Work request:
Output all the records below, word for word.
Top of Information provided
-- ==== Sys2Proof/Certificates/Slice0/Obligations.lean ====
section
/-! DEFINITION. The statements for the provers. -/
open Sys2Proof Sys2Proof.Machine

/-! ### Scalars -/

/-- R205, R206: ADD, SUB, MUL, MULH, MIN and MAX complete with the fitted exact result, in all 64 bits of sD, at the cycle of R185. -/
def Obligations.ScalarArithmeticCompletes : Prop := ∀ (h : Hdr) (o : LReg) (s : State),
  ((Instr.sAdd h o).wf = true → Admitted (.sAdd h o) s → Lands (.sAdd h o) s 1 (.sreg o.d.toNat (fitTo h (opA s h o + opB s h o)))) ∧
  ((Instr.sSub h o).wf = true → Admitted (.sSub h o) s → Lands (.sSub h o) s 1 (.sreg o.d.toNat (fitTo h (opA s h o - opB s h o)))) ∧
  ((Instr.sMul h o).wf = true → Admitted (.sMul h o) s → Lands (.sMul h o) s 3 (.sreg o.d.toNat (fitTo h (opA s h o * opB s h o)))) ∧
  ((Instr.sMulh h o).wf = true → Admitted (.sMulh h o) s →
    Lands (.sMulh h o) s 3 (.sreg o.d.toNat (wrapTo h ((opA s h o * opB s h o).fdiv (if width32 h then 4294967296 else 18446744073709551616))))) ∧
  ((Instr.sMin h o).wf = true → Admitted (.sMin h o) s → Lands (.sMin h o) s 1 (.sreg o.d.toNat (wrapTo h (min (opA s h o) (opB s h o))))) ∧
  ((Instr.sMax h o).wf = true → Admitted (.sMax h o) s → Lands (.sMax h o) s 1 (.sreg o.d.toNat (wrapTo h (max (opA s h o) (opB s h o)))))

/-- q and r of R207. -/
def Sys2Proof.quotient (h : Hdr) (a b : Int) : Int :=
  if b = 0 then (if signedFmt h && decide (a < 0) then leastOf h else greatestOf h)
  else if signedFmt h = true ∧ a = leastOf h ∧ b = -1 then (if saturates h then greatestOf h else leastOf h) else a.tdiv b
def Sys2Proof.remainder (h : Hdr) (a b : Int) : Int :=
  if b = 0 then a else if signedFmt h = true ∧ a = leastOf h ∧ b = -1 then 0 else a - a.tdiv b * b

/-- R207: DIV and REM complete with the quotient and the remainder of the rule, +12 or +20, unless the divisor is zero and CTRL.DZE is set; then they trap with cause 0x04 and bb. -/
def Obligations.ScalarDivision : Prop := ∀ (h : Hdr) (o : LReg) (s : State),
  ((Instr.sDiv h o).wf = true → Admitted (.sDiv h o) s →
    ((opB s h o ≠ 0 ∨ s.core.sys.ctrl.getLsbD 0 = false) →
      Lands (.sDiv h o) s (if width32 h then 12 else 20) (.sreg o.d.toNat (wrapTo h (quotient h (opA s h o) (opB s h o))))) ∧
    (opB s h o = 0 → s.core.sys.ctrl.getLsbD 0 = true → TrapsHere (.sDiv h o) s 0 0x04 (secondWord s o))) ∧
  ((Instr.sRem h o).wf = true → Admitted (.sRem h o) s →
    ((opB s h o ≠ 0 ∨ s.core.sys.ctrl.getLsbD 0 = false) →
      Lands (.sRem h o) s (if width32 h then 12 else 20) (.sreg o.d.toNat (wrapTo h (remainder h (opA s h o) (opB s h o))))) ∧
    (opB s h o = 0 → s.core.sys.ctrl.getLsbD 0 = true → TrapsHere (.sRem h o) s 0 0x04 (secondWord s o)))

/-- R208: AND, OR, XOR and ANDN take no format, have opcodes 0x08 to 0x0B of class S, and complete with the 64-bit result of sA and bb at +1. -/
def Obligations.ScalarLogicCompletes : Prop := ∀ (h : Hdr) (o : LReg) (s : State),
  (Admitted (.sAnd h o) s → Lands (.sAnd h o) s 1 (.sreg o.d.toNat (s.core.sreg o.a.toNat &&& secondWord s o))) ∧
  (Admitted (.sOr h o) s → Lands (.sOr h o) s 1 (.sreg o.d.toNat (s.core.sreg o.a.toNat ||| secondWord s o))) ∧
  (Admitted (.sXor h o) s → Lands (.sXor h o) s 1 (.sreg o.d.toNat (s.core.sreg o.a.toNat ^^^ secondWord s o))) ∧
  (Admitted (.sAndn h o) s → Lands (.sAndn h o) s 1 (.sreg o.d.toNat (s.core.sreg o.a.toNat &&& ~~~secondWord s o))) ∧
  ([Instr.sAnd h o, .sOr h o, .sXor h o, .sAndn h o].map fun i => (syl? i).map fun y => (y.cls, y.opc)) = [some (0, 0x08), some (0, 0x09), some (0, 0x0A), some (0, 0x0B)] ∧
  ((Instr.sAnd h o).wf = true → h.fmt = 0) ∧ ((Instr.sOr h o).wf = true → h.fmt = 0) ∧ ((Instr.sXor h o).wf = true → h.fmt = 0) ∧
  ((Instr.sAndn h o).wf = true → h.fmt = 0)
Bottom of Information provided
The completed task:
-- ==== Sys2Proof/Certificates/Slice0/Obligations.lean ====
section
/-! DEFINITION. The statements for the provers. -/
open Sys2Proof Sys2Proof.Machine

/-! ### Scalars -/

/-- R205, R206: ADD, SUB, MUL, MULH, MIN and MAX complete with the fitted exact result, in all 64 bits of sD, at the cycle of R185. -/
def Obligations.ScalarArithmeticCompletes : Prop := ∀ (h : Hdr) (o : LReg) (s : State),
  ((Instr.sAdd h o).wf = true → Admitted (.sAdd h o) s → Lands (.sAdd h o) s 1 (.sreg o.d.toNat (fitTo h (opA s h o + opB s h o)))) ∧
  ((Instr.sSub h o).wf = true → Admitted (.sSub h o) s → Lands (.sSub h o) s 1 (.sreg o.d.toNat (fitTo h (opA s h o - opB s h o)))) ∧
  ((Instr.sMul h o).wf = true → Admitted (.sMul h o) s → Lands (.sMul h o) s 3 (.sreg o.d.toNat (fitTo h (opA s h o * opB s h o)))) ∧
  ((Instr.sMulh h o).wf = true → Admitted (.sMulh h o) s →
    Lands (.sMulh h o) s 3 (.sreg o.d.toNat (wrapTo h ((opA s h o * opB s h o).fdiv (if width32 h then 4294967296 else 18446744073709551616))))) ∧
  ((Instr.sMin h o).wf = true → Admitted (.sMin h o) s → Lands (.sMin h o) s 1 (.sreg o.d.toNat (wrapTo h (min (opA s h o) (opB s h o))))) ∧
  ((Instr.sMax h o).wf = true → Admitted (.sMax h o) s → Lands (.sMax h o) s 1 (.sreg o.d.toNat (wrapTo h (max (opA s h o) (opB s h o)))))

/-- q and r of R207. -/
def Sys2Proof.quotient (h : Hdr) (a b : Int) : Int :=
  if b = 0 then (if signedFmt h && decide (a < 0) then leastOf h else greatestOf h)
  else if signedFmt h = true ∧ a = leastOf h ∧ b = -1 then (if saturates h then greatestOf h else leastOf h) else a.tdiv b
def Sys2Proof.remainder (h : Hdr) (a b : Int) : Int :=
  if b = 0 then a else if signedFmt h = true ∧ a = leastOf h ∧ b = -1 then 0 else a - a.tdiv b * b

/-- R207: DIV and REM complete with the quotient and the remainder of the rule, +12 or +20, unless the divisor is zero and CTRL.DZE is set; then they trap with cause 0x04 and bb. -/
def Obligations.ScalarDivision : Prop := ∀ (h : Hdr) (o : LReg) (s : State),
  ((Instr.sDiv h o).wf = true → Admitted (.sDiv h o) s →
    ((opB s h o ≠ 0 ∨ s.core.sys.ctrl.getLsbD 0 = false) →
      Lands (.sDiv h o) s (if width32 h then 12 else 20) (.sreg o.d.toNat (wrapTo h (quotient h (opA s h o) (opB s h o))))) ∧
    (opB s h o = 0 → s.core.sys.ctrl.getLsbD 0 = true → TrapsHere (.sDiv h o) s 0 0x04 (secondWord s o))) ∧
  ((Instr.sRem h o).wf = true → Admitted (.sRem h o) s →
    ((opB s h o ≠ 0 ∨ s.core.sys.ctrl.getLsbD 0 = false) →
      Lands (.sRem h o) s (if width32 h then 12 else 20) (.sreg o.d.toNat (wrapTo h (remainder h (opA s h o) (opB s h o))))) ∧
    (opB s h o = 0 → s.core.sys.ctrl.getLsbD 0 = true → TrapsHere (.sRem h o) s 0 0x04 (secondWord s o)))

/-- R208: AND, OR, XOR and ANDN take no format, have opcodes 0x08 to 0x0B of class S, and complete with the 64-bit result of sA and bb at +1. -/
def Obligations.ScalarLogicCompletes : Prop := ∀ (h : Hdr) (o : LReg) (s : State),
  (Admitted (.sAnd h o) s → Lands (.sAnd h o) s 1 (.sreg o.d.toNat (s.core.sreg o.a.toNat &&& secondWord s o))) ∧
  (Admitted (.sOr h o) s → Lands (.sOr h o) s 1 (.sreg o.d.toNat (s.core.sreg o.a.toNat ||| secondWord s o))) ∧
  (Admitted (.sXor h o) s → Lands (.sXor h o) s 1 (.sreg o.d.toNat (s.core.sreg o.a.toNat ^^^ secondWord s o))) ∧
  (Admitted (.sAndn h o) s → Lands (.sAndn h o) s 1 (.sreg o.d.toNat (s.core.sreg o.a.toNat &&& ~~~secondWord s o))) ∧
  ([Instr.sAnd h o, .sOr h o, .sXor h o, .sAndn h o].map fun i => (syl? i).map fun y => (y.cls, y.opc)) = [some (0, 0x08), some (0, 0x09), some (0, 0x0A), some (0, 0x0B)] ∧
  ((Instr.sAnd h o).wf = true → h.fmt = 0) ∧ ((Instr.sOr h o).wf = true → h.fmt = 0) ∧ ((Instr.sXor h o).wf = true → h.fmt = 0) ∧
  ((Instr.sAndn h o).wf = true → h.fmt = 0)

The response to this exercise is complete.